Objective: To investigate whether ageing and diabetes alter the expression of the gap junction protein connexin43 (Cx43) and of particular purinoceptor (P2R) subtypes in the corpus cavernosum and urinary bladder, and determine whether changes in expression of these proteins correlate with development of erectile and bladder dysfunction in diabetic and ageing rats.
Materials and methods: Erectile and bladder function of streptozotocin (STZ)-induced diabetic, insulin-treated and age-matched control Fischer-344 rats were evaluated 2, 4 and 8 months after diabetes induction by in vivo cystometry and cavernosometry. Corporal and bladder tissue were then isolated at each of these sample times and protein expression levels of Cx43 and of various P2R subtypes were determined by Western blotting.
Results: In the corpora of control rats ageing was accompanied by a significant decrease in Cx43 and P2X(1)R, and increase in P2X(7)R expression. There was decreased Cx43 and increased P2Y(4)R expression in the ageing control rat bladder. There was a significant negative correlation between erectile capacity and P2X(1)R expression levels, and a positive correlation between bladder spontaneous activity and P2Y(4)R expression levels. There was already development of erectile dysfunction and bladder overactivity at 2 months after inducing diabetes, the earliest sample measured in the study. The development of these urogenital complications was accompanied by significant decreases in Cx43, P2Y(2)R, P2X(4)R and increase in P2X(1)R expression in the corpora, and by a doubling in Cx43 and P2Y(2)R, and significant increase in P2Y(4)R expression in the bladder. Changes in Cx43 and P2R expression were largely prevented by insulin therapy.

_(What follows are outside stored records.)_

/-- A task completes (R205): done word, record, element; one cancelled at a suspension leaves its record only (R204). -/
def State.taskDone (s : State) (cl i : Nat) : State :=
  match s.task cl i with
  | none => s
  | some d =>
    match d.st with
    | .ended => (s.taskStatus d 0x80 d.commit 0).dropTask cl i
    | .running =>
      if d.commit < d.total then s
      else
        let w : Who := { d.who with unit := .strand }
        match (if d.addrAt 640 = 0 then (s, none) else s.writeChecked w (d.addrAt 640) 8 8 d.ticket 3) with
        | (_, some _) => s
        | (s, none) => ((s.taskStatus d 0 d.commit 0).dropTask cl i).taskElement d 0
    | _ => s

def execTileTaskAccept (s : State) : Host.Outcome State Fault Refusal :=
  .next (if s.taskAcceptable s.ev.cluster s.ev.i then s.taskAccept s.ev.cluster s.ev.i else s)
def execTileTaskDependenceReady (s : State) : Host.Outcome State Fault Refusal :=
  .next (match s.task s.ev.cluster s.ev.i with
    | some d =>
      if d.st = .accepted then (match s.depsFull d with
        | .ok true => s.updTask s.ev.cluster s.ev.i (fun d => { d with st := .running, run := true })
        | _ => s)
      else s
    | none => s)
def execSubtileComplete (s : State) : Host.Outcome State Fault Refusal :=
  .next (match s.taskStep s.ev.cluster s.ev.i s.ev.core with
    | (t, none) => t
    | (_, some _) => s)
def execTileTaskPause (s : State) : Host.Outcome State Fault Refusal :=
  .next (match s.taskFlt s.ev.cluster s.ev.i s.ev.core with
    | some e => s.taskPause s.ev.cluster s.ev.i e
    | none => s)
def execTileTaskComplete (s : State) : Host.Outcome State Fault Refusal := .next (s.taskDone s.ev.cluster s.ev.i)

end Sys2Proof.Machine
end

Conclusion: Ageing and diabetes mellitus markedly altered the expression of the gap junction protein Cx43 and of particular P2R subtypes in the rat penile corpora and urinary bladder. These changes in Cx43 and P2R expression provide the molecular substrate for altered gap junction and purinergic signalling in these tissues, and thus probably contribute to the early development of erectile dysfunction and higher detrusor activity in ageing and in diabetic rats.